Robert was born on 25 April 1831 and at 5ft 7 in height, with grey eyes and brown hair, he first went to sea in 1852 as a Stoker on board H M S Fury, before joining the 93rd Sutherland Highlanders in around 1853/54.

The 93rd  made its  name through it’s actions during the Crimean War and indeed that was where Robert found himself when they were sent to Russia in 1854 under Colin Campbell’s Highland Brigade.

Perhaps more readily the words ‘The Thin Red Line’ may be recognised and when the battle of Balaklava began on 25 October 1854 Robert found himself as one of that band of men.  A family story states that he too witnessed the Charge of the Light Brigade.

Robert returned from the Crimea when the war ended and settled into the life of a Blacksmith in Portsea, Hampshire.   He married a young widow, Sarah Watkins (nee Passingham) on 20 March 1858 at St Mary in Portsea and a first son Robert Herbert was born the following year.  Another son William Henry was born in 1862 and he completed their family.

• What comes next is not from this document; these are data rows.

@[simp] theorem wordP_guard (h : HdrP) (op : BitVec 6) (p : BitVec 3) (n : BitVec 1) (off : BitVec 17) :
    (wordP h op p n off).extractLsb' 27 3 = 0#3 := by
  unfold wordP
  refine (BitVec.extractLsb'_append_eq_of_le (by decide)).trans ?_
  refine (BitVec.extractLsb'_append_eq_of_le (by decide)).trans ?_
  refine (BitVec.extractLsb'_append_eq_of_le (by decide)).trans ?_
  refine (BitVec.extractLsb'_append_eq_of_le (by decide)).trans ?_
  exact BitVec.extractLsb'_append_eq_right

@[simp] theorem wordP_op (h : HdrP) (op : BitVec 6) (p : BitVec 3) (n : BitVec 1) (off : BitVec 17) :
    (wordP h op p n off).extractLsb' 21 6 = op := by
  unfold wordP
  refine (BitVec.extractLsb'_append_eq_of_le (by decide)).trans ?_
  refine (BitVec.extractLsb'_append_eq_of_le (by decide)).trans ?_
  refine (BitVec.extractLsb'_append_eq_of_le (by decide)).trans ?_
  exact BitVec.extractLsb'_append_eq_right

@[simp] theorem wordP_p (h : HdrP) (op : BitVec 6) (p : BitVec 3) (n : BitVec 1) (off : BitVec 17) :
    (wordP h op p n off).extractLsb' 18 3 = p := by
  unfold wordP
  refine (BitVec.extractLsb'_append_eq_of_le (by decide)).trans ?_
  refine (BitVec.extractLsb'_append_eq_of_le (by decide)).trans ?_
  exact BitVec.extractLsb'_append_eq_right

@[simp] theorem wordP_n (h : HdrP) (op : BitVec 6) (p : BitVec 3) (n : BitVec 1) (off : BitVec 17) :
    (wordP h op p n off).extractLsb' 17 1 = n := by
  unfold wordP
  refine (BitVec.extractLsb'_append_eq_of_le (by decide)).trans ?_
  exact BitVec.extractLsb'_append_eq_right

@[simp] theorem wordP_off (h : HdrP) (op : BitVec 6) (p : BitVec 3) (n : BitVec 1) (off : BitVec 17) :
    (wordP h op p n off).extractLsb' 0 17 = off := by
  unfold wordP
  exact BitVec.extractLsb'_append_eq_right

@[simp] theorem wordP_hdr (h : HdrP) (op : BitVec 6) (p : BitVec 3) (n : BitVec 1) (off : BitVec 17) :
    hdrPOf (wordP h op p n off) = h := by
  simp [hdrPOf, bitOf_beq_one]

@[simp] theorem wordS_wflag (h : HdrP) (op : BitVec 6) (st : BitVec 4) (n : BitVec 1) (off : BitVec 16) :
    (wordS h op st n off).extractLsb' 31 1 = bitOf h.w := by
  unfold wordS
  refine (BitVec.extractLsb'_append_eq_of_le (by decide)).trans ?_
  refine (BitVec.extractLsb'_append_eq_of_le (by decide)).trans ?_
  refine (BitVec.extractLsb'_append_eq_of_le (by decide)).trans ?_
  refine (BitVec.extractLsb'_append_eq_of_le (by decide)).trans ?_
  refine (BitVec.extractLsb'_append_eq_of_le (by decide)).trans ?_
  refine (BitVec.extractLsb'_append_eq_of_le (by decide)).trans ?_
  exact BitVec.extractLsb'_eq_self

@[simp] theorem wordS_tflag (h : HdrP) (op : BitVec 6) (st : BitVec 4) (n : BitVec 1) (off : BitVec 16) :
    (wordS h op st n off).extractLsb' 30 1 = bitOf h.t := by
  unfold wordS
  refine (BitVec.extractLsb'_append_eq_of_le (by decide)).trans ?_
  refine (BitVec.extractLsb'_append_eq_of_le (by decide)).trans ?_
  refine (BitVec.extractLsb'_append_eq_of_le (by decide)).trans ?_
  refine (BitVec.extractLsb'_append_eq_of_le (by decide)).trans ?_
  refine (BitVec.extractLsb'_append_eq_of_le (by decide)).trans ?_
  exact BitVec.extractLsb'_append_eq_right

@[simp] theorem wordS_guard (h : HdrP) (op : BitVec 6) (st : BitVec 4) (n : BitVec 1) (off : BitVec 16) :
    (wordS h op st n off).extractLsb' 27 3 = 0#3 := by
  unfold wordS
  refine (BitVec.extractLsb'_append_eq_of_le (by decide)).trans ?_
  refine (BitVec.extractLsb'_append_eq_of_le (by decide)).trans ?_
  refine (BitVec.extractLsb'_append_eq_of_le (by decide)).trans ?_
  refine (BitVec.extractLsb'_append_eq_of_le (by decide)).trans ?_
  exact BitVec.extractLsb'_append_eq_right

@[simp] theorem wordS_op (h : HdrP) (op : BitVec 6) (st : BitVec 4) (n : BitVec 1) (off : BitVec 16) :
    (wordS h op st n off).extractLsb' 21 6 = op := by
  unfold wordS
  refine (BitVec.extractLsb'_append_eq_of_le (by decide)).trans ?_
  refine (BitVec.extractLsb'_append_eq_of_le (by decide)).trans ?_
  refine (BitVec.extractLsb'_append_eq_of_le (by decide)).trans ?_
  exact BitVec.extractLsb'_append_eq_right

@[simp] theorem wordS_st (h : HdrP) (op : BitVec 6) (st : BitVec 4) (n : BitVec 1) (off : BitVec 16) :
    (wordS h op st n off).extractLsb' 17 4 = st := by
  unfold wordS
  refine (BitVec.extractLsb'_append_eq_of_le (by decide)).trans ?_
  refine (BitVec.extractLsb'_append_eq_of_le (by decide)).trans ?_
  exact BitVec.extractLsb'_append_eq_right

@[simp] theorem wordS_n (h : HdrP) (op : BitVec 6) (st : BitVec 4) (n : BitVec 1) (off : BitVec 16) :
    (wordS h op st n off).extractLsb' 16 1 = n := by
  unfold wordS
  refine (BitVec.extractLsb'_append_eq_of_le (by decide)).trans ?_
  exact BitVec.extractLsb'_append_eq_right

@[simp] theorem wordS_off (h : HdrP) (op : BitVec 6) (st : BitVec 4) (n : BitVec 1) (off : BitVec 16) :
    (wordS h op st n off).extractLsb' 0 16 = off := by
  unfold wordS
  exact BitVec.extractLsb'_append_eq_right

@[simp] theorem wordS_hdr (h : HdrP) (op : BitVec 6) (st : BitVec 4) (n : BitVec 1) (off : BitVec 16) :
    hdrPOf (wordS h op st n off) = h := by
  simp [hdrPOf, bitOf_beq_one]

@[simp] theorem wordJ_wflag (h : Hdr) (op : BitVec 6) (off : BitVec 21) :
    (wordJ h op off).extractLsb' 31 1 = bitOf h.w := by
  unfold wordJ
  refine (BitVec.extractLsb'_append_eq_of_le (by decide)).trans ?_
  refine (BitVec.extractLsb'_append_eq_of_le (by decide)).trans ?_
  refine (BitVec.extractLsb'_append_eq_of_le (by decide)).trans ?_
  refine (BitVec.extractLsb'_append_eq_of_le (by decide)).trans ?_
  exact BitVec.extractLsb'_eq_self

@[simp] theorem wordJ_tflag (h : Hdr) (op : BitVec 6) (off : BitVec 21) :
    (wordJ h op off).extractLsb' 30 1 = bitOf h.t := by
  unfold wordJ
  refine (BitVec.extractLsb'_append_eq_of_le (by decide)).trans ?_
  refine (BitVec.extractLsb'_append_eq_of_le (by decide)).trans ?_
  refine (BitVec.extractLsb'_append_eq_of_le (by decide)).trans ?_
  exact BitVec.extractLsb'_append_eq_right

@[simp] theorem wordJ_guard (h : Hdr) (op : BitVec 6) (off : BitVec 21) :
    (wordJ h op off).extractLsb' 27 3 = h.g := by
  unfold wordJ
  refine (BitVec.extractLsb'_append_eq_of_le (by decide)).trans ?_
  refine (BitVec.extractLsb'_append_eq_of_le (by decide)).trans ?_
  exact BitVec.extractLsb'_append_eq_right

@[simp] theorem wordJ_op (h : Hdr) (op : BitVec 6) (off : BitVec 21) :
    (wordJ h op off).extractLsb' 21 6 = op := by
  unfold wordJ
  refine (BitVec.extractLsb'_append_eq_of_le (by decide)).trans ?_
  exact BitVec.extractLsb'_append_eq_right

@[simp] theorem wordJ_off (h : Hdr) (op : BitVec 6) (off : BitVec 21) :
    (wordJ h op off).extractLsb' 0 21 = off := by
  unfold wordJ
  exact BitVec.extractLsb'_append_eq_right

@[simp] theorem wordJ_hdr (h : Hdr) (op : BitVec 6) (off : BitVec 21) :
    hdrOf (wordJ h op off) = h := by
  simp [hdrOf, bitOf_beq_one]
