theorem witness_BranchResults : (∃ i xs h c off s, branchOps i = some (xs, h, c, off) ∧ Clear s xs h ∧
      Guarded s xs h) ∧ (∃ s h, Clear s true h ∧ Guarded s true h ∧ (sGet (begunCore s true h) 2).toNat % 4 = 0) ∧
    (∀ a ∈ [(4 : Word), 6], ∃ s h, Clear s false h ∧ Guarded s false h ∧ aGet (begunCore s false h) 2 = a) ∧
    (∃ s h, Clear s true h ∧ Guarded s true h ∧ (sGet (begunCore s true h) 2).toNat % 4 ≠ 0) :=
  ⟨⟨.beq h0 1 2 4, false, h0, _, _, sa id, rfl, (ready_a id).1, (ready_a id).2⟩,
   ⟨sx id, h0, (ready_x id).1, (ready_x id).2, by decide⟩,
   fun a _ => ⟨sa fun k => aSet k 2 a, h0, (ready_a _).1, (ready_a _).2, rfl⟩,
   ⟨sx fun k => sSet k 2 6, h0, (ready_x _).1, (ready_x _).2, by decide⟩⟩

/-- A core of the small states with counts in `a2` and `s2`, `a3` at an address, and some loops on its stacks. -/
def loopy (n a : Word) (ls : List LoopEnt) (k : Core) : Core :=
  sSet (aSet (aSet { k with a := { k.a with str := { k.a.str with loops := ls } },
                            x := { k.x with str := { k.x.str with loops := ls } } } 2 n) 3 a) 2 n

/-- Three loops on the stack with a count of 0 and of 1; four loops; a shape record, and an address that is no record's;
a second `loopv`. -/
theorem witness_LoopEntryResults :
    (∀ n ∈ [(0 : Word), 1], ∃ i xs h len v s, countLoops i = some (xs, h, len, v) ∧ Clear s xs h ∧ Guarded s xs h ∧
      (strOf (begunCore s xs h) xs).loops.length < 4 ∧ v (begunCore s xs h) = n) ∧
    (∃ i xs h len v s, countLoops i = some (xs, h, len, v) ∧ Clear s xs h ∧ Guarded s xs h ∧
      4 ≤ (strOf (begunCore s xs h) xs).loops.length) ∧
    (∀ m ∈ [3, 4], ∃ i xs h q len s, eosLoops i = some (xs, h, q, len) ∧ Clear s xs h ∧ Guarded s xs h ∧
      (strOf (begunCore s xs h) xs).loops.length = m) ∧
    (∃ s h, Clear s false h ∧ Guarded s false h ∧ (aGet (begunCore s false h) 3).toNat % 64 ≠ 0) ∧
    (∀ m ∈ [3, 4], ∃ s h b₁ n b₂ v, Clear s false h ∧ Guarded s false h ∧
      let ea := aGet (begunCore s false h) 3
      ea.toNat % 64 = 0 ∧ globalRead (begun s false h) s.me (ea + BitVec.ofNat 64 (4 * 7)) 4 = .ok b₁ n ∧
      globalRead b₁ s.me (ea + 32) 4 = .ok b₂ v ∧ (begunCore s false h).a.str.loops.length = m) ∧
    (∀ n ∈ [(0 : Word), 1], ∃ s h, Clear s true h ∧ Guarded s true h ∧ sGet (begunCore s true h) 2 = n ∧
      (begunCore s true h).x.str.loops.length = 3 ∧ NoPipe (begunCore s true h) true) ∧
    (∃ s h, Clear s true h ∧ Guarded s true h ∧ (begunCore s true h).x.str.loops.length = 4) ∧
    (∃ s h, Clear s true h ∧ Guarded s true h ∧ ¬NoPipe (begunCore s true h) true) := by
  have np : ∀ n, NoPipe (begunCore (sx (loopy n 0 (List.replicate 3 (ent (.counted 1))))) true h0) true := by
    intro n l h i a b c
    have h : l ∈ List.replicate 3 (ent (.counted 1)) := h
    rw [List.eq_of_mem_replicate h]
    exact nofun
  exact ⟨fun n _ => ⟨.aLoop h0 2 4, false, h0, 4, _, sa (loopy n 0 (List.replicate 3 (ent (.counted 1)))), rfl,
      (ready_a _).1, (ready_a _).2, by show 3 < 4; decide, rfl⟩,
    ⟨.xLoop h0 2 4, true, h0, 4, _, sx (loopy 1 0 (List.replicate 4 (ent (.counted 1)))), rfl,
      (ready_x _).1, (ready_x _).2, by decide⟩,
    fun m hm => ⟨.aLoops h0 1 4, false, h0, 1, 4, sa (loopy 1 0 (List.replicate m (ent (.counted 1)))), rfl,
      (ready_a _).1, (ready_a _).2, List.length_replicate⟩,
    ⟨sa (loopy 0 0x2020 []), h0, (ready_a _).1, (ready_a _).2, by decide⟩,
    fun m hm => by
      rcases mem_two hm with rfl | rfl
      · exact ⟨mapped (sa (loopy 0 0x2000 (List.replicate 3 (ent (.counted 1))))), h0, _, _, _, _, clear_s _ _,
          guard0 .., by decide, rfl, rfl, rfl⟩
      · exact ⟨mapped (sa (loopy 0 0x2000 (List.replicate 4 (ent (.counted 1))))), h0, _, _, _, _, clear_s _ _,
          guard0 .., by decide, rfl, rfl, rfl⟩,
    fun n _ => ⟨sx (loopy n 0 (List.replicate 3 (ent (.counted 1)))), h0, (ready_x _).1, (ready_x _).2, rfl, rfl, np n⟩,
    ⟨sx (loopy 1 0 (List.replicate 4 (ent (.counted 1)))), h0, (ready_x _).1, (ready_x _).2, rfl⟩,
    ⟨sx (loopy 1 0 [ent (.pipe 0 1 1 1)]), h0, (ready_x _).1, (ready_x _).2,
      fun h => h _ (List.mem_cons_self ..) 0 1 1 1 rfl⟩⟩

/-- Frames that reach SLIM (16) and LSIZE exactly and one step past them; a valid and an invalid shape. -/
theorem witness_FrameAndShapeInstructions :
    (∀ sp ∈ [(32 : Word), 31, 15, 4080, 4081], ∃ s h, Clear s true h ∧ Guarded s true h ∧
      sGet (begunCore s true h) 2 = sp ∧ (begunCore s true h).x.slim = 16 ∧ lsize (begunCore s true h) = 4096) ∧
    (∀ v ∈ [(0x0100F01F : Word), 0x0900F01F], ∃ s h, Clear s true h ∧ Guarded s true h ∧
      sGet (begunCore s true h) 2 = v ∧ shapeOk v = decide (v = 0x0100F01F)) :=
  ⟨fun sp _ => ⟨sx fun k => { sSet k 2 sp with x := { (sSet k 2 sp).x with slim := 16 } }, h0, (ready_x _).1,
     (ready_x _).2, rfl, rfl, rfl⟩,
   fun v hv => ⟨sx fun k => sSet k 2 v, h0, (ready_x _).1, (ready_x _).2, rfl, by
     rcases mem_two hv with rfl | rfl <;> rfl⟩⟩

theorem witness_QueueInstructions : (∃ s h e q, Clear s true h ∧ Guarded s true h ∧
      (begunCore s true h).sh.lq = e :: q ∧ e.filled = true ∧ (begunCore s true h).sh.sq.length < 16) ∧
    (∃ s h v q, ∃ n : BitVec 2, Clear s true h ∧ Guarded s true h ∧
      portClosed (begun s true h) s.me n.toNat = false ∧ bget (begunCore s true h).inbox n = v :: q) ∧
    (∃ i xs h n off s e q, queueBranches i = some (xs, h, n, off) ∧ Clear s xs h ∧
      (if xs then (begunCore s xs h).sh.bqx else (begunCore s xs h).sh.bqa) = e :: q) ∧
    (∃ i xs h f s, outcomeSends i = some (xs, h, f) ∧ Clear s xs h ∧
      (if xs then (begunCore s xs h).sh.bqa else (begunCore s xs h).sh.bqx).length < 16) :=
  ⟨⟨sx queued, h0, _, _, (ready_x _).1, (ready_x _).2, rfl, rfl, by decide⟩,
   ⟨sx fun k => { k with inbox := bset k.inbox 1 [5] }, h0, _, _, 1, (ready_x _).1, (ready_x _).2, by decide, rfl⟩,
   ⟨.aBq p0 0 4, false, h0, _, _, sa queued, _, _, rfl, (ready_a _).1, rfl⟩,
   ⟨.xSendb p0 1 0 0, true, h0, _, sx queued, rfl, (ready_x _).1, by decide⟩⟩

Robert, Sarah and their children were perhaps slightly more well to do than his siblings and by 1871 had moved north to Birkenhead, Wirral and later, certainly before the 1881 census ‘over the water’ to Anfield, Liverpool.  His sister Hannah and her family were already living in Liverpool and this may have been part of the attraction of moving.

1884 however brought the death of his wife Sarah.  Their son Robert Jnr, had trained as a Teacher and William Henry was studying at Theological College in Chester.  The two boys deserve posts of their own as they led quite diverse and interesting lives so I will return to them; both hitting the headlines for perhaps very diverse reasons.

There always seemed to be, once I had found out more about the Scotter family, clear contrasts and fortunes and Robert and his family are perhaps where that stark difference really began to make itself known.

He married again to another Sarah – Sarah Susan Cox – where she was living in Eton in Buckinghamshire in 1896 before they returned north to live initially in Winwick, near Warrington, Cheshire and then to Over in Cheshire.  Robert, now described as a Navy Pensioner and Sarah, a Housekeeper seemed to live with her employer for some time.

Robert died at Winsford, Cheshire in 1913, aged 81 and did not leave a will.  Sarah died in Brighton, Sussex in 1931.

A photograph is said to exist of Robert in his declining years of him, bearded and proudly  standing tall with a rifle propped at his side and sporting a velvet smoking jacket and cap; cigar in mouth.  Older members of the family remember it, but unfortunately no-one can find it!